The protocols are designed to provide communication across multiple interconnected networks. An interconnection of networks is referred to as an internet. A Pilot internet typically consists of local, high bandwidth Ethernet broadcast networks [15], and public and private long-distance data networks like SBS, TELENET, TYMNET, DDS, and ACS. Constituent networks are interconnected by internetwork routers (often referred to as gateways in the literature) which store and forward packets to their destination using distributed routing algorithms [2, 4]. The constituent networks of an internet are used only as a transmission medium. The source, destination, and internetwork router computers are all Pilot machines. Pilot provides software drivers for a variety of networks; a given machine may connect directly to one or several networks of the same or different kinds.
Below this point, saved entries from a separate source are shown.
/-- R186, R189, R192, R194 and R195 for END, DROP, PUNT, TIME_BOUND, ILLEGAL_OP, LRN and LIVE. -/
def Obligations.ApEndings : Prop :=
  ∀ (s : State) (i : ApId) (w : Nat) (a b : DWord), w = s.apAt i → a = s.gr i (fRa w) → b = s.gr i (fRb w) →
    (∀ k : Pkt, i.packet = true → s.apPkt i = some k →
      (s.apReady i .endPkt → ∃ t p, exec (.apEnd i) s = .next t ∧ t.ctx i = {} ∧ p ∈ (t.slice i.dir i.sl).inside ∧ p.entry = k.entry ∧
        p.ready = true ∧ p.bytes = (s.ctx i).frame k.bytes ∧ p.v.fwd = k.v.fwd ∧ (i.dir = 0 → (s.ctx i).sr 0x040 = none → p.md.dest = k.md.dest) ∧
        (∀ d, i.dir = 0 → (s.ctx i).sr 0x040 = some d → p.md.dest = d)) ∧
      (s.apReady i .drop → ∃ t p, exec (.drop i) s = .next t ∧ t.ctx i = {} ∧ p ∈ (t.slice i.dir i.sl).inside ∧ p.entry = k.entry ∧
        p.ready = true ∧ p.v.fwd = 1 ∧ t.rd (Rg.APC_AP_DROP_CNT i.cluster) = (s.rd (Rg.APC_AP_DROP_CNT i.cluster) + 1) % 2 ^ 32) ∧
      (s.apReady i .punt → ∃ t p, exec (.punt i) s = .next t ∧ t.ctx i = {} ∧ p ∈ (t.slice i.dir i.sl).inside ∧ p.entry = k.entry ∧ p.ready = true ∧
        t.rd (Rg.APC_PUNT_CNT i.cluster) = (s.rd (Rg.APC_PUNT_CNT i.cluster) + 1) % 2 ^ 32 ∧
        (a.toNat % 256 = 0 → p.v.fwd = 1 ∧ t.rd (Rg.APC_AP_DROP_CNT i.cluster) = (s.rd (Rg.APC_AP_DROP_CNT i.cluster) + 1) % 2 ^ 32) ∧
        (a.toNat % 256 ≠ 0 → i.dir = 0 → k.v.fwd ≠ 1 → p.v.fwd = 2 ∧ p.v.punt = a.toNat % 256))) ∧
    (s.apReady i .illegal → s.apFaults (.illegalOp i) i 0x01) ∧
    (i.packet = true → s.clusterOn i.cluster = true → i.ap < 16 → i.thread < 15 → (s.ctx i).live = true → s.apFaults (.timeBound i) i 0x05) ∧
    (i.packet = true → (s.ctx i).live = false → exec (.timeBound i) s = .next s) ∧
    (s.apReady i .lrn → (s.learnQ i.cluster).length < 512 → (∀ e ∈ s.learnQ i.cluster, e.tick ≠ s.tk.count) → ∃ t, exec (.lrn i) s = .next t ∧
      t.learnQ i.cluster = s.learnQ i.cluster ++ [⟨s.tk.count, bits a.toNat 17 5, bits b.toNat 48 16, b.toNat % 2 ^ 48, a.toNat % 2 ^ 17⟩] ∧
      ∀ m, t.gr i m = s.gr i m) ∧
    ∀ clk, s.apReady i .live → ∃ t, exec (.live i clk) s = .next t ∧ (∀ m, t.gr i m = s.gr i m) ∧
      (bit w 0 = false → t.live (a.toNat % 4096) = false) ∧
      (bit w 0 = true → sget 0 s.liveClr (a.toNat % 4096) ≠ s.at clk + 1 → t.live (a.toNat % 4096) = true)

/-- R196, R201 and R202 for WFE, SIG, TSTART, TSTOP, CREVOKE, LREL, BRK, AP_TIMER_EXPIRY, ALLWAIT and STALE. -/
def Obligations.ApEventsAndSupervision : Prop :=
  (∀ (s : State) (i : ApId) (w rd p : Nat) (a b : DWord), w = s.apAt i → rd = fRd w → a = s.gr i (fRa w) → b = s.gr i (fRb w) →
    p = (s.ctx i).pc + 1 →
    (s.apReady i .wfe → (i.packet = true → s.apFaults (.wfe i) i 0x0C) ∧
      ∀ m, i.packet = false → m = a.toNat % 2 ^ (if i.thread = 15 then 17 else 14) → ∃ t, exec (.wfe i) s = .next t ∧ (t.ctx i).pc = p % 8192 ∧
        (s.pendEvents i &&& m = 0 → (t.thr i).st = 2 ∧ (t.thr i).wfe = some (m, rd) ∧ ∀ x, t.gr i x = s.gr i x) ∧
        (s.pendEvents i &&& m ≠ 0 → (t.thr i).st = 1 ∧ (t.thr i).wfe = none ∧
          (rd ≠ 0 → t.gr i rd = BitVec.ofNat 64 (s.pendEvents i &&& m)) ∧ ∀ x, x ≠ rd → t.gr i x = s.gr i x)) ∧
    (s.apReady i .sig → (i.packet = true → s.apFaults (.sig i) i 0x0C) ∧
      ∀ j : ApId, i.packet = false → j = { i with thread := a.toNat % 16 } → (s.thr j).wfe = none → ∃ t, exec (.sig i) s = .next t ∧
        bit (t.thr j).events 6 = true) ∧
    (s.apReady i .tstart → (i.packet = true ∨ i.thread ≠ 15 ∨ s.fb (Rg.APC_CTRL i.cluster) Fd.APC_CTRL_DISPATCH_EN = true → s.apFaults (.tstart i) i 0x0C) ∧
      ∀ j : ApId, i.packet = false → i.thread = 15 → s.fb (Rg.APC_CTRL i.cluster) Fd.APC_CTRL_DISPATCH_EN = false → a.toNat % 16 ≠ 15 →
        j = { i with thread := a.toNat % 16 } → ∃ t, exec (.tstart i) s = .next t ∧ (t.thr j).st = 1 ∧ (t.thr j).x.pc = b.toNat % 8192 ∧
          (t.ctx i).pc = p % 8192) ∧
    (s.apReady i .tstop → (i.packet = true ∨ i.thread ≠ 15 → s.apFaults (.tstop i) i 0x0C) ∧
      ∀ j : ApId, i.packet = false → i.thread = 15 → j = { i with thread := a.toNat % 16 } → ∃ t, exec (.tstop i) s = .next t ∧ (t.thr j).st = 0) ∧
    (s.apReady i .lrel → i.packet = false → i.thread = 15 →
      (s.staleThread i (a.toNat % 16) = false → s.apWrites (.lrel i) i rd 0 p) ∧
      (s.staleThread i (a.toNat % 16) = true → ∃ t, exec (.lrel i) s = .next t ∧ (t.ctx i).pc = p % 8192 ∧
        ∀ l, (t.lockOf i.cluster l).holder ≠ some { i with thread := a.toNat % 16 })) ∧
    (s.apReady i .crevoke → i.packet = false → i.thread = 15 →
      ((∀ n, n < 15 → s.staleThread i n = false) → s.apWrites (.crevoke i) i rd 0 p) ∧
      ∀ n key m x, n < 15 → s.staleThread i n = true → (∀ n', n' < 15 → n' ≠ n → s.staleThread i n' = false) →
        s.slotOf { i with thread := n } a.toNat = some (key, m + 1) → (sget [] s.chans key)[m + 1]? = some x →
        revokedHead (sget [] s.chans key) = 0 → ∃ t, exec (.crevoke i) s = .next t ∧ (t.ctx i).pc = p % 8192 ∧
          (x.st = 0 → (sget [] t.chans key)[m + 1]? = some { x with st := 2 })) ∧
    (s.apReady i .brk → (i.packet = true → ∃ t, exec (.brk i) s = .next t ∧ s.apFrame t i ∧ (∀ m, t.gr i m = s.gr i m) ∧ (t.ctx i).pc = p % 8192) ∧
      (i.packet = false → ∃ t, exec (.brk i) s = .next t ∧ (t.thr i).st = 3 ∧ (t.ctx i).pc = p % 8192 ∧
        bit (t.rd (Pg.APC i.cluster + 0x010)) Ib.APC_DBG_HALT = true))) ∧
  ∀ (s : State) (c p : Nat), s.clusterOn c = true → p < 16 →
    (∀ n, n < 4 → (sget 0 (s.sup c p).timers n = 0 ∨ s.tk.count + 1 < sget 0 (s.sup c p).timers n → exec (.apTimerExpiry c p n) s = .next s) ∧
      (sget 0 (s.sup c p).timers n ≠ 0 → sget 0 (s.sup c p).timers n ≤ s.tk.count + 1 → ∃ t, exec (.apTimerExpiry c p n) s = .next t ∧
        sget 0 (t.sup c p).timers n = 0 ∧ ∀ j, j < 16 → (s.thr ⟨c, p, j, none⟩).wfe = none → bit (t.thr ⟨c, p, j, none⟩).events (8 + n) = true)) ∧
    ((s.sup c p).fired = true ∨ (∃ j, j < 15 ∧ s.deadWait ⟨c, p, j, none⟩ = false) → exec (.allwait c p) s = .next s) ∧
    ((s.sup c p).fired = false → (∀ j, j < 15 → s.deadWait ⟨c, p, j, none⟩ = true) → ∃ t, exec (.allwait c p) s = .next t ∧
      (t.sup c p).fired = true ∧ t.rd (Rg.APC_ALLWAIT_CNT c) = (s.rd (Rg.APC_ALLWAIT_CNT c) + 1) % 2 ^ 32 ∧
      ((s.thr ⟨c, p, 15, none⟩).st = 3 ∨ (s.thr ⟨c, p, 15, none⟩).st = 4 → bit (t.rd (Pg.APC c + 0x010)) Ib.APC_ALLWAIT = true) ∧
      ((s.thr ⟨c, p, 15, none⟩).st = 1 → (s.thr ⟨c, p, 15, none⟩).wfe = none → bit (t.thr ⟨c, p, 15, none⟩).events 15 = true)) ∧
    ∀ n, n < 16 →
      ((s.thr ⟨c, p, n, none⟩).st ≠ 3 ∨ s.fb (Rg.APC_DBG_CFG c) Fd.APC_DBG_CFG_SAFE = false → exec (.stale c p n) s = .next s) ∧
      ((s.thr ⟨c, p, n, none⟩).st = 3 → (s.thr ⟨c, p, n, none⟩).stale = false → s.fb (Rg.APC_DBG_CFG c) Fd.APC_DBG_CFG_SAFE = true →
        (s.thr ⟨c, p, n, none⟩).haltAt + s.f (Rg.APC_DBG_CFG c) Fd.APC_DBG_CFG_REVOKE_TICKS ≤ s.tk.count →
        s.locksOf ⟨c, p, n, none⟩ ≠ [] → ∃ t, exec (.stale c p n) s = .next t ∧ (t.thr ⟨c, p, n, none⟩).stale = true ∧
          (n = 15 → ∀ l, (t.lockOf c l).holder ≠ some ⟨c, p, 15, none⟩) ∧
          (n ≠ 15 → bits (t.sup c p).staleReg 2 4 = n ∧ bit (t.sup c p).staleReg 31 = true ∧
            ((s.thr ⟨c, p, 15, none⟩).wfe = none → bit (t.thr ⟨c, p, 15, none⟩).events 16 = true)))

/-- R182, R196, R199 and R202 for DISPATCH_EN_WRITE, SUP_START, POKE, HALT, RESUME, STEP, READ_REG and WRITE_REG. -/
def Obligations.ApControl : Prop :=
  (∀ (s : State) (a : Acc) (v : Word) (c d x : Nat), c < 18 → d = (if c < 9 then 0 else 1) → x = (if c < 9 then c else c - 9) →
    (s.mayWrite a (Rg.APC_CTRL c) = true →
      (bit v.toNat 30 = false → ∃ t, exec (.dispatchEnWrite a c v) s = .next t ∧
        (bit v.toNat 31 = true → t.fb (Rg.APC_CTRL c) Fd.APC_CTRL_DISPATCH_EN = true) ∧
        (bit v.toNat 31 = false → s.role d x = rlActive ∨ s.role d x = rlDormant →
          t.fb (Rg.APC_CTRL c) Fd.APC_CTRL_DISPATCH_EN = s.fb (Rg.APC_CTRL c) Fd.APC_CTRL_DISPATCH_EN ∧
          bit (t.rd (Pg.APC c + 0x010)) Ib.APC_REFUSED = true ∧ State.onlyRegs (intReg (Pg.APC c)) s t) ∧
        (bit v.toNat 31 = false → s.role d x = rlService ∨ s.role d x = rlFenced → t.fb (Rg.APC_CTRL c) Fd.APC_CTRL_DISPATCH_EN = false ∧
          State.onlyRegs (fun y => y == Rg.APC_CTRL c) s t)) ∧
      (bit v.toNat 30 = true → ∃ t, exec (.supStart a c v) s = .next t ∧ ∀ p, p < 16 → (t.sup c p).faults = [] ∧
        (t.thr ⟨c, p, 15, none⟩).st = 1 ∧ (t.thr ⟨c, p, 15, none⟩).x.pc = s.f (Rg.APC_SUP_CFG c) Fd.APC_SUP_CFG_SUP_START_ADDR % 8192)) ∧
    (s.mayWrite a (Rg.APC_POKE c) = true → ∃ t, exec (.poke a c v) s = .next t ∧ ∀ p, p < 16 → (s.thr ⟨c, p, 15, none⟩).wfe = none →
      (bit v.toNat p = true → bit (t.thr ⟨c, p, 15, none⟩).events 7 = true) ∧
      (bit v.toNat p = false → t.thr ⟨c, p, 15, none⟩ = s.thr ⟨c, p, 15, none⟩))) ∧
  ∀ (s : State) (a : Acc) (v : Word) (c : Nat) (j : ApId), c < 18 → s.mayWrite a (Rg.APC_DBG_CTRL c) = true → bit v.toNat 31 = true →
    j = ⟨c, bits v.toNat 24 4, bits v.toNat 20 4, none⟩ →
    (bits v.toNat 28 3 = 1 → ∃ t, exec (.halt a c v) s = .next t ∧
      (j.thread ≠ 15 → s.fb (Rg.APC_CTRL c) Fd.APC_CTRL_DISPATCH_EN = true → t.f (Rg.APC_DBG_STAT c) Fd.APC_DBG_STAT_RESULT = 2 ∧
        bit (t.rd (Pg.APC c + 0x010)) Ib.APC_REFUSED = true ∧ t.apThr = s.apThr) ∧
      (j.thread = 15 ∨ s.fb (Rg.APC_CTRL c) Fd.APC_CTRL_DISPATCH_EN = false → (s.thr j).st = 1 ∨ (s.thr j).st = 2 →
        t.f (Rg.APC_DBG_STAT c) Fd.APC_DBG_STAT_RESULT = 1 ∧ (t.thr j).st = 3 ∧ t.locks = s.locks ∧ t.chans = s.chans)) ∧
    (∀ m (cmd : Instr), (m, cmd) ∈ [(2, Instr.resume a c v), (3, Instr.step a c v), (4, Instr.readReg a c v), (5, Instr.writeReg a c v)] →
      bits v.toNat 28 3 = m → (s.thr j).st ≠ 3 → ∃ t, exec cmd s = .next t ∧ t.f (Rg.APC_DBG_STAT c) Fd.APC_DBG_STAT_RESULT = 2 ∧
        bit (t.rd (Pg.APC c + 0x010)) Ib.APC_REFUSED = true ∧ t.apThr = s.apThr) ∧
    ((s.thr j).st = 3 → (s.ctx { j with ctx := some (bits v.toNat 18 2) }).live = false →
      (bits v.toNat 28 3 = 2 → (s.thr j).wfe = none → ∃ t, exec (.resume a c v) s = .next t ∧ (t.thr j).st = 1 ∧
        t.f (Rg.APC_DBG_STAT c) Fd.APC_DBG_STAT_RESULT = 1) ∧
      (bits v.toNat 28 3 = 3 → (s.thr j).wfe = none → (s.ctx j).wait = 0 → apOp (s.apAt j) = .add → s.apBad j (s.apAt j) = false →
        ∃ t, exec (.step a c v) s = .next t ∧ (t.thr j).st = 3 ∧ (t.ctx j).pc = ((s.ctx j).pc + 1) % 8192 ∧
          t.f (Rg.APC_DBG_STAT c) Fd.APC_DBG_STAT_RESULT = 1 ∧ bit (t.rd (Pg.APC c + 0x010)) Ib.APC_DBG_HALT = true ∧
          (fRd (s.apAt j) ≠ 0 → t.gr j (fRd (s.apAt j)) = s.gr j (fRa (s.apAt j)) + s.gr j (fRb (s.apAt j)))) ∧
      (bits v.toNat 28 3 = 4 → bit v.toNat 9 = false → ∃ t, exec (.readReg a c v) s = .next t ∧
        t.rd64 (Rg.APC_DBG_DATA_LO c) = (s.gr j (v.toNat % 32)).toNat ∧ t.apThr = s.apThr ∧ t.f (Rg.APC_DBG_STAT c) Fd.APC_DBG_STAT_RESULT = 1) ∧
      (bits v.toNat 28 3 = 5 → bit v.toNat 9 = false → v.toNat % 32 ≠ 0 → ∃ t, exec (.writeReg a c v) s = .next t ∧
        t.gr j (v.toNat % 32) = BitVec.ofNat 64 (s.rd64 (Rg.APC_DBG_DATA_LO c)) ∧ t.f (Rg.APC_DBG_STAT c) Fd.APC_DBG_STAT_RESULT = 1 ∧
        ∀ m, m ≠ v.toNat % 32 → t.gr j m = s.gr j m))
Pilot clients identify one another by means of network addresses when they wish to communicate and need not know anything about the internet toplogy or each other's locations or even the structure of a network address. In particular, it is not necessary that the two communicators be on different computers. If they are on the same computer, Pilot will optimize the transmission of data between them and will avoid use of the physical network resources. This implies that an isolated computer (i.e.,one which is not connected to any network) may still contain the communications facilities of Pilot. Pilot clients on the same computer should communicate with one another using Pilot's communications facilities, as opposed to the tightly coupled mechanisms of Mesa, if the communicators are loosely coupled subsystems that could some day be reconfigured to execute on different machines on the network. For example, printing and file storage server programs written to communicate in the loosely coupled mode could share the same machine if the combined load were light, yet be easily moved to separate machines if increased load justified the extra cost.
A network address is a resource assigned to clients by Pilot and identifies a specific socket on a specific machine. A socket is simply a site from which packets are transmitted and at which packets are received; it is rather like a post office box, in the sense that there is no assumed relationship among the packets being sent and received via a given socket. The identity of a socket is unique only at a given point in time; it may be reused, since there is no long-term static association between the socket and any other resources. Protection against dangling references (e.g., delivery of packets intended for a previous instance of a given socket) is guaranteed by higher level protocols.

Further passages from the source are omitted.